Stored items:

* * *

/-- R206: the message (0, 0, []) completes with OK, and a failed MSG.PARSE, which leaves the same RES_DEV, RES_PKT and
OUT, never does. -/
def Obligations.SuccessIsToldByTheCodeAlone : Prop :=
  (∀ s : State, s.cfg.IsHardware → Fits s.cfg 6 →
    s.req.inp = [0x7D#8, 0x20#8, 0x7D#8, 0x20#8, 0x04#8, 0x1E#8] →
    exec .msgParse s = .next { s with status := 0x20#32, resp := Responses.cleared }) ∧
  ∀ s t : State, exec .msgParse s = .next t →
    (codeOf t.status = 0#4 ↔ Fits s.cfg s.req.inp.length ∧ ∃ m, parse s.cfg s.req.inp = .ok m)

/-! ### The Float Array Codec -/

/-- R173: FLT.ENC. -/
def Obligations.FltEncSerializesTheWords : Prop :=
  encode .fltEnc = 0x00000020#32 ∧
  (∀ s : State, s.cfg.floatOrder = .littleEndian → Fits s.cfg (4 * s.req.inW.length) →
    ∃ bytes : Bytes,
      bytes = s.req.inW.flatMap (fun w =>
        [w.extractLsb' 0 8, w.extractLsb' 8 8, w.extractLsb' 16 8, w.extractLsb' 24 8]) ∧
      bytes.length = 4 * s.req.inW.length ∧
      exec .fltEnc s = .next { s with status := 0x20#32, resp := { Responses.cleared with out := bytes } }) ∧
  (∀ s : State, Exceeds s.cfg (4 * s.req.inW.length) →
    exec .fltEnc s = .next { s with status := 0x28#32, resp := Responses.cleared }) ∧
  ∀ s : State, s.cfg.floatOrder = .littleEndian → Fits s.cfg 4 → s.req.inW = [0x41A00000#32] →
    exec .fltEnc s = .next
      { s with status := 0x20#32, resp := { Responses.cleared with out := [0x00#8, 0x00#8, 0xA0#8, 0x41#8] } }

/-- R174: a serialized array is a payload for MSG.BUILD exactly up to 62 values. -/
def Obligations.SixtyTwoFloatsFitAMessage : Prop :=
  ∀ (dev pkt : Byte) (s : State), Fits s.cfg (4 * s.req.inW.length) →
    ∃ t u, exec .fltEnc s = .next t ∧ exec (.msgBuild dev pkt) (t.loadIn t.resp.out) = .next u ∧
      (s.req.inW.length ≤ 62 → codeOf u.status = 0#4) ∧ (62 < s.req.inW.length → codeOf u.status = 5#4)

/-- R175: FLT.DEC. -/
def Obligations.FltDecDeserializesTheBytes : Prop :=
  encode .fltDec = 0x00000021#32 ∧
  (∀ s : State, s.cfg.floatOrder = .littleEndian → Fits s.cfg s.req.inp.length → s.req.inp.length % 4 = 0 →
    ∃ ws : List Word,
      ws.length = s.req.inp.length / 4 ∧
      s.req.inp = ws.flatMap (fun w =>
        [w.extractLsb' 0 8, w.extractLsb' 8 8, w.extractLsb' 16 8, w.extractLsb' 24 8]) ∧
      exec .fltDec s = .next { s with status := 0x20#32, resp := { Responses.cleared with outW := ws } }) ∧
  (∀ s : State, Fits s.cfg s.req.inp.length → s.req.inp.length % 4 ≠ 0 →
    exec .fltDec s = .next { s with status := 0x26#32, resp := Responses.cleared }) ∧
  (∀ s : State, Exceeds s.cfg s.req.inp.length →
    exec .fltDec s = .next { s with status := 0x28#32, resp := Responses.cleared }) ∧
  ∀ s : State, s.cfg.floatOrder = .littleEndian → Fits s.cfg 4 →
    s.req.inp = [0x00#8, 0x00#8, 0xA0#8, 0xC1#8] →
    exec .fltDec s = .next { s with status := 0x20#32, resp := { Responses.cleared with outW := [0xC1A00000#32] } }

/-- FLT.DEC inverts FLT.ENC and FLT.ENC inverts FLT.DEC, bit for bit: R176 where FLOAT_ORDER is little-endian, which is
this hardware's value. That it is said of `bigEndian` too, which the spec does not name, is the model's choice (log 7,
PRESUMED). -/
def Obligations.FloatCodecRoundTrips : Prop :=
  (∀ s : State, Fits s.cfg (4 * s.req.inW.length) →
    ∃ t, exec .fltEnc s = .next t ∧
      exec .fltDec (t.loadIn t.resp.out) = .next
        { s with
          req := { s.req with inp := t.resp.out }
          status := 0x20#32
          resp := { Responses.cleared with outW := s.req.inW } }) ∧
  ∀ s : State, Fits s.cfg s.req.inp.length → s.req.inp.length % 4 = 0 →
    ∃ t, exec .fltDec s = .next t ∧
      exec .fltEnc (t.loadInW t.resp.outW) = .next
        { s with
          req := { s.req with inW := t.resp.outW }
          status := 0x20#32
          resp := { Responses.cleared with out := s.req.inp } }

/-! ### The receive composition -/

/-- R190: STREAM.FEED. -/
def Obligations.StreamFeedParsesEveryFrame : Prop :=
  encode .streamFeed = 0x00000030#32 ∧
  (∀ (s : State) (frames : List Bytes) (rem : Option Bytes),
    Fits s.cfg (s.req.remIn.length + s.req.inp.length) → split (s.req.remIn ++ s.req.inp) = (frames, rem) →
    exec .streamFeed s = .next
      { s with
        status := if rem = none then 0x20#32 else 0x30#32
        resp :=
          { Responses.cleared with
            results := frames.map fun f =>
              match parse s.cfg f with
              | .ok m => { code := 0#4, dev := m.dev, pkt := m.pkt, payload := m.payload }
              | .error e => { code := e.num, dev := 0x00#8, pkt := 0x00#8, payload := [] }
            remOut := rem.getD [] } }) ∧
  (∀ s : State, Exceeds s.cfg (s.req.remIn.length + s.req.inp.length) →
    exec .streamFeed s = .next { s with status := 0x28#32, resp := Responses.cleared }) ∧
  (∀ s : State, Fits s.cfg 0 → s.req.remIn = [] → s.req.inp = [] →
    exec .streamFeed s = .next { s with status := 0x20#32, resp := Responses.cleared }) ∧
  (∀ c : Config, parse c [] = .error .tooShort) ∧
  (∀ s : State, Fits s.cfg (s.req.remIn.length + s.req.inp.length) → s.req.remIn ++ s.req.inp ≠ [] →
    0x00#8 ∉ s.req.remIn ++ s.req.inp →
    exec .streamFeed s = .next
      { s with status := 0x30#32, resp := { Responses.cleared with remOut := s.req.remIn ++ s.req.inp } }) ∧
  ∀ s : State, s.cfg.IsHardware → Fits s.cfg 7 → s.req.remIn = [] →
    s.req.inp = [0x02#8, 0x01#8, 0x04#8, 0x6D#8, 0x00#8, 0x7D#8, 0x20#8] →
    exec .streamFeed s = .next
      { s with
        status := 0x30#32
        resp :=
          { Responses.cleared with
            results := [{ code := 0#4, dev := 0x01#8, pkt := 0x02#8, payload := [] }], remOut := [0x7D#8, 0x20#8] } }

* * *

WORK REQUEST: All of the entries above must be transcribed exactly.

COMPLETED EXERCISE:
/-- R206: the message (0, 0, []) completes with OK, and a failed MSG.PARSE, which leaves the same RES_DEV, RES_PKT and
OUT, never does. -/
def Obligations.SuccessIsToldByTheCodeAlone : Prop :=
  (∀ s : State, s.cfg.IsHardware → Fits s.cfg 6 →
    s.req.inp = [0x7D#8, 0x20#8, 0x7D#8, 0x20#8, 0x04#8, 0x1E#8] →
    exec .msgParse s = .next { s with status := 0x20#32, resp := Responses.cleared }) ∧
  ∀ s t : State, exec .msgParse s = .next t →
    (codeOf t.status = 0#4 ↔ Fits s.cfg s.req.inp.length ∧ ∃ m, parse s.cfg s.req.inp = .ok m)

/-! ### The Float Array Codec -/

/-- R173: FLT.ENC. -/
def Obligations.FltEncSerializesTheWords : Prop :=
  encode .fltEnc = 0x00000020#32 ∧
  (∀ s : State, s.cfg.floatOrder = .littleEndian → Fits s.cfg (4 * s.req.inW.length) →
    ∃ bytes : Bytes,
      bytes = s.req.inW.flatMap (fun w =>
        [w.extractLsb' 0 8, w.extractLsb' 8 8, w.extractLsb' 16 8, w.extractLsb' 24 8]) ∧
      bytes.length = 4 * s.req.inW.length ∧
      exec .fltEnc s = .next { s with status := 0x20#32, resp := { Responses.cleared with out := bytes } }) ∧
  (∀ s : State, Exceeds s.cfg (4 * s.req.inW.length) →
    exec .fltEnc s = .next { s with status := 0x28#32, resp := Responses.cleared }) ∧
  ∀ s : State, s.cfg.floatOrder = .littleEndian → Fits s.cfg 4 → s.req.inW = [0x41A00000#32] →
    exec .fltEnc s = .next
      { s with status := 0x20#32, resp := { Responses.cleared with out := [0x00#8, 0x00#8, 0xA0#8, 0x41#8] } }

/-- R174: a serialized array is a payload for MSG.BUILD exactly up to 62 values. -/
def Obligations.SixtyTwoFloatsFitAMessage : Prop :=
  ∀ (dev pkt : Byte) (s : State), Fits s.cfg (4 * s.req.inW.length) →
    ∃ t u, exec .fltEnc s = .next t ∧ exec (.msgBuild dev pkt) (t.loadIn t.resp.out) = .next u ∧
      (s.req.inW.length ≤ 62 → codeOf u.status = 0#4) ∧ (62 < s.req.inW.length → codeOf u.status = 5#4)

/-- R175: FLT.DEC. -/
def Obligations.FltDecDeserializesTheBytes : Prop :=
  encode .fltDec = 0x00000021#32 ∧
  (∀ s : State, s.cfg.floatOrder = .littleEndian → Fits s.cfg s.req.inp.length → s.req.inp.length % 4 = 0 →
    ∃ ws : List Word,
      ws.length = s.req.inp.length / 4 ∧
      s.req.inp = ws.flatMap (fun w =>
        [w.extractLsb' 0 8, w.extractLsb' 8 8, w.extractLsb' 16 8, w.extractLsb' 24 8]) ∧
      exec .fltDec s = .next { s with status := 0x20#32, resp := { Responses.cleared with outW := ws } }) ∧
  (∀ s : State, Fits s.cfg s.req.inp.length → s.req.inp.length % 4 ≠ 0 →
    exec .fltDec s = .next { s with status := 0x26#32, resp := Responses.cleared }) ∧
  (∀ s : State, Exceeds s.cfg s.req.inp.length →
    exec .fltDec s = .next { s with status := 0x28#32, resp := Responses.cleared }) ∧
  ∀ s : State, s.cfg.floatOrder = .littleEndian → Fits s.cfg 4 →
    s.req.inp = [0x00#8, 0x00#8, 0xA0#8, 0xC1#8] →
    exec .fltDec s = .next { s with status := 0x20#32, resp := { Responses.cleared with outW := [0xC1A00000#32] } }

/-- FLT.DEC inverts FLT.ENC and FLT.ENC inverts FLT.DEC, bit for bit: R176 where FLOAT_ORDER is little-endian, which is
this hardware's value. That it is said of `bigEndian` too, which the spec does not name, is the model's choice (log 7,
PRESUMED). -/
def Obligations.FloatCodecRoundTrips : Prop :=
  (∀ s : State, Fits s.cfg (4 * s.req.inW.length) →
    ∃ t, exec .fltEnc s = .next t ∧
      exec .fltDec (t.loadIn t.resp.out) = .next
        { s with
          req := { s.req with inp := t.resp.out }
          status := 0x20#32
          resp := { Responses.cleared with outW := s.req.inW } }) ∧
  ∀ s : State, Fits s.cfg s.req.inp.length → s.req.inp.length % 4 = 0 →
    ∃ t, exec .fltDec s = .next t ∧
      exec .fltEnc (t.loadInW t.resp.outW) = .next
        { s with
          req := { s.req with inW := t.resp.outW }
          status := 0x20#32
          resp := { Responses.cleared with out := s.req.inp } }

/-! ### The receive composition -/

/-- R190: STREAM.FEED. -/
def Obligations.StreamFeedParsesEveryFrame : Prop :=
  encode .streamFeed = 0x00000030#32 ∧
  (∀ (s : State) (frames : List Bytes) (rem : Option Bytes),
    Fits s.cfg (s.req.remIn.length + s.req.inp.length) → split (s.req.remIn ++ s.req.inp) = (frames, rem) →
    exec .streamFeed s = .next
      { s with
        status := if rem = none then 0x20#32 else 0x30#32
        resp :=
          { Responses.cleared with
            results := frames.map fun f =>
              match parse s.cfg f with
              | .ok m => { code := 0#4, dev := m.dev, pkt := m.pkt, payload := m.payload }
              | .error e => { code := e.num, dev := 0x00#8, pkt := 0x00#8, payload := [] }
            remOut := rem.getD [] } }) ∧
  (∀ s : State, Exceeds s.cfg (s.req.remIn.length + s.req.inp.length) →
    exec .streamFeed s = .next { s with status := 0x28#32, resp := Responses.cleared }) ∧
  (∀ s : State, Fits s.cfg 0 → s.req.remIn = [] → s.req.inp = [] →
    exec .streamFeed s = .next { s with status := 0x20#32, resp := Responses.cleared }) ∧
  (∀ c : Config, parse c [] = .error .tooShort) ∧
  (∀ s : State, Fits s.cfg (s.req.remIn.length + s.req.inp.length) → s.req.remIn ++ s.req.inp ≠ [] →
    0x00#8 ∉ s.req.remIn ++ s.req.inp →
    exec .streamFeed s = .next
      { s with status := 0x30#32, resp := { Responses.cleared with remOut := s.req.remIn ++ s.req.inp } }) ∧
  ∀ s : State, s.cfg.IsHardware → Fits s.cfg 7 → s.req.remIn = [] →
    s.req.inp = [0x02#8, 0x01#8, 0x04#8, 0x6D#8, 0x00#8, 0x7D#8, 0x20#8] →
    exec .streamFeed s = .next
      { s with
        status := 0x30#32
        resp :=
          { Responses.cleared with
            results := [{ code := 0#4, dev := 0x01#8, pkt := 0x02#8, payload := [] }], remOut := [0x7D#8, 0x20#8] } }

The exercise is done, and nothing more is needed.